The handin format can be flexible, such as pdf-report, scanned handwritten text, commented colab notebooks etc. Solutions should however be clearly readable and well motivated, only handing in code and no text is for example not ok.

Good luck.

Problem 1 [10 points] Dimensionality analysis

When watching new years celebrations, LTH students Truls and Trula start discussing how the total energy LaTeX: E [Joule] of an explosion is related to how the shock wave radius LaTeX: R [meter] is expanding with time LaTeX: t [second]. They agree that properties of air must be relevant and therefore guess that air density LaTeX: \rho [LaTeX: kg/m^3] should be involved.

a) Use dimensionality analysis to find exponents LaTeX: a,b,c,d for a physical relation of the form LaTeX: E^aR^bt^c\rho^d = \mathrm{Const} to hold, where LaTeX: \mathrm{Const} is a dimensionless constant.

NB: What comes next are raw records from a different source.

/-- The steps of the device, one constructor per row of spec/opcode_table.json. -/
inductive Instr where
  | mov (pd : Pred) (t1 t0 : Target)
  | steer (t1 t0 : Target)
  | merge (t1 t0 : Target)
  | carry (t1 t0 : Target)
  | invar (t1 t0 : Target)
  | gate (pd : Pred) (t1 t0 : Target)
  | sink (pd : Pred)
  | punct (pd : Pred) (eq : Bool) (level : BitVec 3) (t1 t0 : Target)
  | setpn (pd : Pred) (max : Bool) (level : BitVec 3) (t1 t0 : Target)
  | strip (pd : Pred) (what : StripWhat) (t1 t0 : Target)
  | const (imm : BitVec 13) (t0 : Target)
  | lit (index : BitVec 13) (t0 : Target)
  | add (pd : Pred) (sat : Sat) (w : IWidth) (t1 t0 : Target)
  | sub (pd : Pred) (sat : Sat) (w : IWidth) (t1 t0 : Target)
  | addi (pd : Pred) (imm : BitVec 13) (t0 : Target)
  | mul (pd : Pred) (sat : Sat) (w : IWidth) (t1 t0 : Target)
  | mulhs (pd : Pred) (w : IWidth) (t1 t0 : Target)
  | mulhu (pd : Pred) (w : IWidth) (t1 t0 : Target)
  | mad (pd : Pred) (sat : Sat) (w : IWidth) (t1 t0 : Target)
  | neg (pd : Pred) (sats : Bool) (w : IWidth) (t1 t0 : Target)
  | abs (pd : Pred) (sats : Bool) (w : IWidth) (t1 t0 : Target)
  | mins (pd : Pred) (w : IWidth) (t1 t0 : Target)
  | minu (pd : Pred) (w : IWidth) (t1 t0 : Target)
  | maxs (pd : Pred) (w : IWidth) (t1 t0 : Target)
  | maxu (pd : Pred) (w : IWidth) (t1 t0 : Target)
  | divs (pd : Pred) (wide : Bool) (t1 t0 : Target)
  | divu (pd : Pred) (wide : Bool) (t1 t0 : Target)
  | remu (pd : Pred) (wide : Bool) (t1 t0 : Target)
  | and (pd : Pred) (w : IWidth) (t1 t0 : Target)
  | or (pd : Pred) (w : IWidth) (t1 t0 : Target)
  | xor (pd : Pred) (w : IWidth) (t1 t0 : Target)
  | andn (pd : Pred) (w : IWidth) (t1 t0 : Target)
  | not (pd : Pred) (w : IWidth) (t1 t0 : Target)
  | shl (pd : Pred) (w : IWidth) (t1 t0 : Target)
  | shr (pd : Pred) (w : IWidth) (t1 t0 : Target)
  | sar (pd : Pred) (w : IWidth) (t1 t0 : Target)
  | rol (pd : Pred) (w : IWidth) (t1 t0 : Target)
  | shli (pd : Pred) (imm : BitVec 13) (t0 : Target)
  | shri (pd : Pred) (imm : BitVec 13) (t0 : Target)
  | sari (pd : Pred) (imm : BitVec 13) (t0 : Target)
  | clz (pd : Pred) (w : IWidth) (t1 t0 : Target)
  | popc (pd : Pred) (w : IWidth) (t1 t0 : Target)
  | bfx (pd : Pred) (wide : Bool) (t1 t0 : Target)
  | bfi (pd : Pred) (wide : Bool) (t1 t0 : Target)
  | cmpeq (pd : Pred) (w : IWidth) (t1 t0 : Target)
  | cmpne (pd : Pred) (w : IWidth) (t1 t0 : Target)
  | cmplt (pd : Pred) (w : IWidth) (t1 t0 : Target)
  | cmple (pd : Pred) (w : IWidth) (t1 t0 : Target)
  | cmpltu (pd : Pred) (w : IWidth) (t1 t0 : Target)
  | cmpleu (pd : Pred) (w : IWidth) (t1 t0 : Target)
  | cmpeqi (pd : Pred) (imm : BitVec 13) (t0 : Target)
  | cmplti (pd : Pred) (imm : BitVec 13) (t0 : Target)
  | fcmpeq (pd : Pred) (w : FWidth) (t1 t0 : Target)
  | fcmplt (pd : Pred) (w : FWidth) (t1 t0 : Target)
  | fcmple (pd : Pred) (w : FWidth) (t1 t0 : Target)
  | fcmpun (pd : Pred) (w : FWidth) (t1 t0 : Target)
  | sel (pd : Pred) (w : IWidth) (t1 t0 : Target)
  | pand (pd : Pred) (w : IWidth) (t1 t0 : Target)
  | por (pd : Pred) (w : IWidth) (t1 t0 : Target)
  | pnot (pd : Pred) (w : IWidth) (t1 t0 : Target)
  | fadd (pd : Pred) (w : FWidth) (t1 t0 : Target)
  | fsub (pd : Pred) (w : FWidth) (t1 t0 : Target)
  | fmul (pd : Pred) (w : FWidth) (t1 t0 : Target)
  | fma (pd : Pred) (w : FWidth) (t1 t0 : Target)
  | fms (pd : Pred) (w : FWidth) (t1 t0 : Target)
  | fnma (pd : Pred) (w : FWidth) (t1 t0 : Target)
  | fmin (pd : Pred) (w : FWidth) (t1 t0 : Target)
  | fmax (pd : Pred) (w : FWidth) (t1 t0 : Target)
  | fabs (pd : Pred) (w : FWidth) (t1 t0 : Target)
  | fneg (pd : Pred) (w : FWidth) (t1 t0 : Target)
  | fcpys (pd : Pred) (w : FWidth) (t1 t0 : Target)
  | frint (pd : Pred) (mode : Round4) (w : FWidth) (t1 t0 : Target)
  | fscl (pd : Pred) (w : FWidth) (t1 t0 : Target)
  | frcp (pd : Pred) (w : FWidth) (t1 t0 : Target)
  | frsq (pd : Pred) (w : FWidth) (t1 t0 : Target)
  | fsqrt (pd : Pred) (w : FWidth) (t1 t0 : Target)
  | fdiv (pd : Pred) (w : FWidth) (t1 t0 : Target)
  | fexp2 (pd : Pred) (w : FWidth) (t1 t0 : Target)
  | flog2 (pd : Pred) (w : FWidth) (t1 t0 : Target)
  | fsin (pd : Pred) (w : FWidth) (t1 t0 : Target)
  | fcos (pd : Pred) (w : FWidth) (t1 t0 : Target)
  | ftanh (pd : Pred) (w : FWidth) (t1 t0 : Target)
  | fsigm (pd : Pred) (w : FWidth) (t1 t0 : Target)
  | cvt (pd : Pred) (dst : FloatFmt) (t1 t0 : Target)
  | cvtT (pd : Pred) (t1 t0 : Target)
  | cvtfi (pd : Pred) (mode : Round4) (w : FWidth) (t1 t0 : Target)
  | cvtif (pd : Pred) (uns : Bool) (w : FWidth) (t1 t0 : Target)
  | qblk (pd : Pred) (dst : QDest) (t1 t0 : Target)
  | scale (pd : Pred) (part : BitVec 2) (w : FWidth) (t1 t0 : Target)
  | srseed (pd : Pred)
  | shuf (pd : Pred) (t1 t0 : Target)
  | bcast (pd : Pred) (t1 t0 : Target)
  | lrot (pd : Pred) (t1 t0 : Target)
  | redadd (pd : Pred) (fmt : SumFmt) (t1 t0 : Target)
  | redmax (pd : Pred) (fmt : ExtFmt) (t1 t0 : Target)
  | redmin (pd : Pred) (fmt : ExtFmt) (t1 t0 : Target)
  | scanadd (pd : Pred) (fmt : SumFmt) (t1 t0 : Target)
  | pack (pd : Pred) (sat : Sat) (from16 : Bool) (t1 t0 : Target)
  | unpack (pd : Pred) (hi sx from8 : Bool) (t1 t0 : Target)
  | valid (pd : Pred) (t1 t0 : Target)
  | vmask (pd : Pred) (form : MaskForm) (t1 t0 : Target)
  | compact (pd : Pred) (t1 t0 : Target)
  | expand (pd : Pred) (t1 t0 : Target)
  | any (pd : Pred) (t1 t0 : Target)
  | all (pd : Pred) (t1 t0 : Target)
  | lext (pd : Pred) (form : LextForm) (t1 t0 : Target)
  | mma (pd : Pred) (fmt : MatFmt) (t1 t0 : Target)
  | mmat (pd : Pred) (fmt : MatFmt) (t1 t0 : Target)
  | mzero (pd : Pred) (bank : Bank)
  | mdrain (pd : Pred) (bank : Bank) (clear : Bool) (t1 t0 : Target)
  | mload (pd : Pred) (bank : Bank)
  | mswap (pd : Pred)
  | mscale (pd : Pred)
  | mwaddr (pd : Pred) (bank : Bank)
  | out (pd : Pred) (port : OutPort) (chan : BitVec 5)
  | crd (reg : BitVec 4) (t1 t0 : Target)
  | cwr (reg : BitVec 4) (t1 t0 : Target)
  | prd (reg : BitVec 2) (t1 t0 : Target)
  | pwr (reg : BitVec 2) (t1 t0 : Target)
  | fbits (pd : Pred) (k : BitVec 3) (t1 t0 : Target)
  | fget (pd : Pred) (k : BitVec 3) (t1 t0 : Target)
  | br (pd : Pred) (offset : BitVec 22)
  | call (pd : Pred) (offset : BitVec 22)
  | ret (pd : Pred)
  | read (reg : BitVec 6) (t1 t0 : Target)
  | readv (reg : BitVec 3) (t1 t0 : Target)
  | write (reg : BitVec 6)
  | yield (pd : Pred) (entry : BitVec 13)
  | fork (pd : Pred) (handle : BitVec 2) (sn : Strand) (m : SMask)
  | rdv (pd : Pred) (handle : BitVec 2) (t0 : Target)
  | trap (pd : Pred) (code : BitVec 13)
  | eret (pd : Pred)
  | brk (pd : Pred) (code : BitVec 7)
  | wait (pd : Pred) (cycles : BitVec 13) (t0 : Target)
  | done (pd : Pred)
  | ld8 (pd : Pred) (sp : Space) (sn : Strand) (m : SMask) (t0 : Target)
  | ld16 (pd : Pred) (sp : Space) (sn : Strand) (m : SMask) (t0 : Target)
  | ld32 (pd : Pred) (sp : Space) (sn : Strand) (m : SMask) (t0 : Target)
  | ld64 (pd : Pred) (sp : Space) (sn : Strand) (m : SMask) (t0 : Target)
  | ldt (pd : Pred) (sp : Space) (sn : Strand) (m : SMask) (t0 : Target)
  | ldx64 (pd : Pred) (sp : Space) (sn : Strand) (m : SMask) (t0 : Target)
  | st8 (pd : Pred) (sp : Space) (sn : Strand) (m : SMask)
  | st16 (pd : Pred) (sp : Space) (sn : Strand) (m : SMask)
  | st32 (pd : Pred) (sp : Space) (sn : Strand) (m : SMask)
  | st64 (pd : Pred) (sp : Space) (sn : Strand) (m : SMask)
  | stt (pd : Pred) (sp : Space) (sn : Strand) (m : SMask)
  | pref (pd : Pred) (sn : Strand) (m : SMask)
  | aadd (pd : Pred) (sp : Space) (sn : Strand) (m : SMask) (t0 : Target)
  | amin (pd : Pred) (sp : Space) (sn : Strand) (m : SMask) (t0 : Target)
  | amax (pd : Pred) (sp : Space) (sn : Strand) (m : SMask) (t0 : Target)
  | aminu (pd : Pred) (sp : Space) (sn : Strand) (m : SMask) (t0 : Target)
  | amaxu (pd : Pred) (sp : Space) (sn : Strand) (m : SMask) (t0 : Target)
  | aand (pd : Pred) (sp : Space) (sn : Strand) (m : SMask) (t0 : Target)
  | aor (pd : Pred) (sp : Space) (sn : Strand) (m : SMask) (t0 : Target)
  | axor (pd : Pred) (sp : Space) (sn : Strand) (m : SMask) (t0 : Target)
  | axchg (pd : Pred) (sp : Space) (sn : Strand) (m : SMask) (t0 : Target)
  | acas (pd : Pred) (sp : Space) (sn : Strand) (m : SMask) (t0 : Target)
  | afadd (pd : Pred) (sp : Space) (sn : Strand) (m : SMask) (t0 : Target)
  | afmax (pd : Pred) (sp : Space) (sn : Strand) (m : SMask) (t0 : Target)
  | kinit (pd : Pred) (sn : Strand) (m : SMask)
  | kadd (pd : Pred) (sn : Strand) (m : SMask)
  | kwait (pd : Pred) (trapErr : Bool) (sn : Strand) (m : SMask) (t0 : Target)
  | ktry (pd : Pred) (trapErr : Bool) (sn : Strand) (m : SMask) (t0 : Target)
  | kread (pd : Pred) (sn : Strand) (m : SMask) (t0 : Target)
  | lzresv (pd : Pred) (sn : Strand) (m : SMask) (t0 : Target)
  | lzresvDeclare (pd : Pred) (sn : Strand) (m : SMask)
  | lzrel (pd : Pred) (sn : Strand) (m : SMask)
  | lzrelRetire (pd : Pred) (sn : Strand) (m : SMask)
  | lzstat (pd : Pred) (sn : Strand) (m : SMask) (t0 : Target)
  | lzstatZone (pd : Pred) (sn : Strand) (m : SMask) (t0 : Target)
  | enq (pd : Pred) (sn : Strand) (m : SMask) (t0 : Target)
  | ingr (pd : Pred) (sn : Strand) (m : SMask) (t0 : Target)
  | egr (pd : Pred) (sn : Strand) (m : SMask)
  | sysr (pd : Pred) (index : BitVec 13) (t0 : Target)
  | sysw (pd : Pred) (index : BitVec 13)
  | gtime (pd : Pred) (t0 : Target)
  | feat (pd : Pred) (sel : FeatSel) (t0 : Target)
  | perf (pd : Pred) (counter : BitVec 3) (t0 : Target)
  | tlbinv (pd : Pred) (sn : Strand) (m : SMask)
  | ingressWrite (off : Nat) (data : List Byte)
  | cxlMemRead (pa n : Nat)
  | cxlMemWrite (pa : Nat) (data : List Byte)
  | egqConfigWrite (q : QueueId) (reg : EgqReg) (v : Word)
  | egqConsWrite (q : QueueId) (v : Word)
  | egressRecordVisible (q : QueueId)
  | registerWrite (off : Nat) (v : Word)
  | keySlotWrite (k : Fin 16) (off : Nat) (v : Word)
  | fuseSvnWrite (v : Word)
  | attestGo
  | attestDone
  | captureEnable (on : Bool)
  | replayGo (c : CtxId)
  | replayRecord
  | contextEnable (c : CtxId)
  | contextTeardown (c : CtxId)
  | teardownComplete (c : CtxId)
  | ctxConfigWrite (c : CtxId) (f : CtxField) (v : Word)
  | ctxTouchedWrite (c : CtxId) (v : Word)
  | taskQueueConfig (c : CtxId) (q : Fin 4) (reg : TqReg) (v : Word)
  | shootdownGo (c : CtxId)
  | shootdownPoint (r : RingId) (c : CtxId)
  | resumeGo (c : CtxId)
  | circuitRequest (n : Fin 64) (v : Word)
  | circuitTeardown (w : ConnWrite)
  | tuningComplete (n : Fin 64)
  | tuningFail (n : Fin 64)
  | circuitDrained (n : Fin 64)
  | circuitFault (n : Fin 64)
  | dieCoreReset (d : DieId)
  | dieUncoreReset (d : DieId)
  | coreResetDone (d : DieId)
  | uncoreResetDone (d : DieId) (verified : Bool)
  | flitReceive (p : LinkId) (f : Flit) (bad : BitVec 64)
  | wavelengthFail (p : LinkId) (w : Fin 16)
  | portNarrowDone (p : LinkId)
  | portLostNotice (chip : BitVec 16) (p : LinkId)
  | ptpSync (p : LinkId) (seq : BitVec 16) (arrived : Word)
  | ptpFollowUp (p : LinkId) (seq : BitVec 16) (origin correction : Word)
  | ptpPdelayReq (p : LinkId) (seq : BitVec 16) (arrived : Word)
  | ptpPdelayResp (p : LinkId) (seq : BitVec 16) (requestArrived arrived : Word)
  | ptpPdelayRespFollowUp (p : LinkId) (seq : BitVec 16) (responseSent : Word)
  | announce (p : LinkId) (exponent : BitVec 4)
  | windowBoundary (d : DieId)
  | sealReceive (path : Path) (vc : BitVec 2) (window : Nat)
  | sealLate (path : Path)
  | lateSealNotice (path : Path) (window : Nat)
  | sealTimeout (path : Path)
  | visibilityAck (r : RingId) (op : Nat) (ack : Stamped (Option (BitVec 6)))
  | orderModeWrite (v : Word)
  | flushMarkerReceive (path : Path)
  | orderModeSwitch
  | groundWindowWrite (v : Word)
  | pstateCommand (r : RingId) (v : Word)
  | pstateTransitionDone (r : RingId)
  | ceilWrite (v : Word)
  | powerMeasure (watts : BitVec 16)
  | dutyRelief
  | diePark (d : DieId)
  | dieUnpark (d : DieId)
  | parkDone (d : DieId)
  | unparkDone (d : DieId)
  | thermAllowUpdate (d : DieId) (ringTj : List Nat) (tj hbm : BitVec 8)
  | hbmRefreshDouble (d : DieId) (hbm : BitVec 8)
  | hbmRefreshNormal (d : DieId) (hbm : BitVec 8)
  | refreshHoldEnd (d : DieId)
  | thermalStop (d : DieId) (tj hbm : BitVec 8)
  | tstopClear (d : DieId)
  | powerGood
  | bootPhaseDone (passed : BitVec 8) (w : Wiring)
  | dieAuthTimeout (d : DieId)
  | launchConsume (c : CtxId) (q : Fin 4)
  | placement (d : DieId)
  | prefetchComplete (r : RingId) (j : Fin 4)
  | taskStart (r : RingId)
  | recordComplete (c : CtxId) (rec : Nat)
  | priorityAging (c : CtxId) (rec : Nat)
  | migration (r : RingId)
  | gangStart (r : RingId)
  | heartbeatTimeout (d : DieId)
  | machineCheck (site : CheckSite)
  | sliceEnd (r : RingId)
  | forcedSave (r : RingId)
  | yieldSave (r : RingId)
  | saveComplete (r : RingId)
  | restore (r : RingId) (c : CtxId)
  | eyeletRetry (r : RingId) (kind : RetryKind)
  | haltNotice (gang : Word)
  | containedRecovery (c : CtxId)
  | scrub (sector : Nat) (health : SectorHealth) (since : SinceRead)
  | blockFetch (r : RingId)
  | blockCommit (r : RingId)
  | deferredValueLand (r : RingId) (reg : BitVec 6)
  | ingrTake (r : RingId) (op : Nat)
  | forkAccept (r : RingId) (op : Nat)
  | forkComplete (r : RingId) (h : Fin 4)
  | tokenInlet (r : RingId) (p : StripeId) (j : ColId) (port : InPort)
  | multicastTake (r : RingId) (port : PortId)
  | runEnd (r : RingId) (p : StripeId)
  | reconfigure (r : RingId)
  | shadowFillStart (r : RingId) (p : StripeId)
  | shadowFillDone (r : RingId) (p : StripeId)
  | shadowDrainDone (r : RingId) (p : StripeId)
  | markerHandle (r : RingId) (p : StripeId)
  | rollbackRestart (r : RingId)
  | fabricFinish (r : RingId)
  | fabricStall (r : RingId)
  | walkerToken (r : RingId) (port : PortId)
  | periodMarker (r : RingId)
  | walkerWrite (r : RingId) (port : PortId)
  | walkerComplete (r : RingId) (dir : Dir) (port : PortId)
  | shuttleStart (r : RingId) (op : Nat)
  | shuttleCommandRead (r : RingId) (ch : ChanId)
  | shuttleBeat (r : RingId) (ch : ChanId)
  | shuttleCommandComplete (r : RingId) (ch : ChanId)
  | copyComplete (r : RingId) (ch : ChanId)
  | reservationRequest (r : RingId) (req : Stamped ResvReq)
  | reservationResult (r : RingId) (op : Nat) (res : Stamped Word)
  | eyeletBeat (r : RingId) (beat : Stamped EyeBeat)
  | checksumVerdict (r : RingId) (verdict : Stamped EyeVerdict)
  | reservationTimeout (r : RingId) (zone : Fin 16) (slot : Fin 64)
  | pipeEnter (r : RingId) (op : Nat)
  | operationPerform (r : RingId) (op : Nat)
  | strandErrorTimeout (r : RingId) (op : Nat)
  | translationWalkDone (r : RingId) (miss : Nat)
  | bypassForward (r : RingId) (p : StripeId) (j : ColId)
  | snapshotWritten (r : RingId) (p : StripeId)
  | portDirectFeed (r : RingId) (port : PortId)
  deriving DecidableEq, Repr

b) Verify that the following data roughly fit such a relation. The data is from an explosion with a certain, unknown, energy E.

time t [millisecond] 3 5 15 60
radius R [meter] 57 70 106 180

c) Assume that LaTeX: \mathrm{Const}\approx 1 holds and that  LaTeX: \rho \approx 1.0 \textrm{ kg}/{\mathrm{m}^3} for air. Estimate the energy LaTeX: E using the data in the table above.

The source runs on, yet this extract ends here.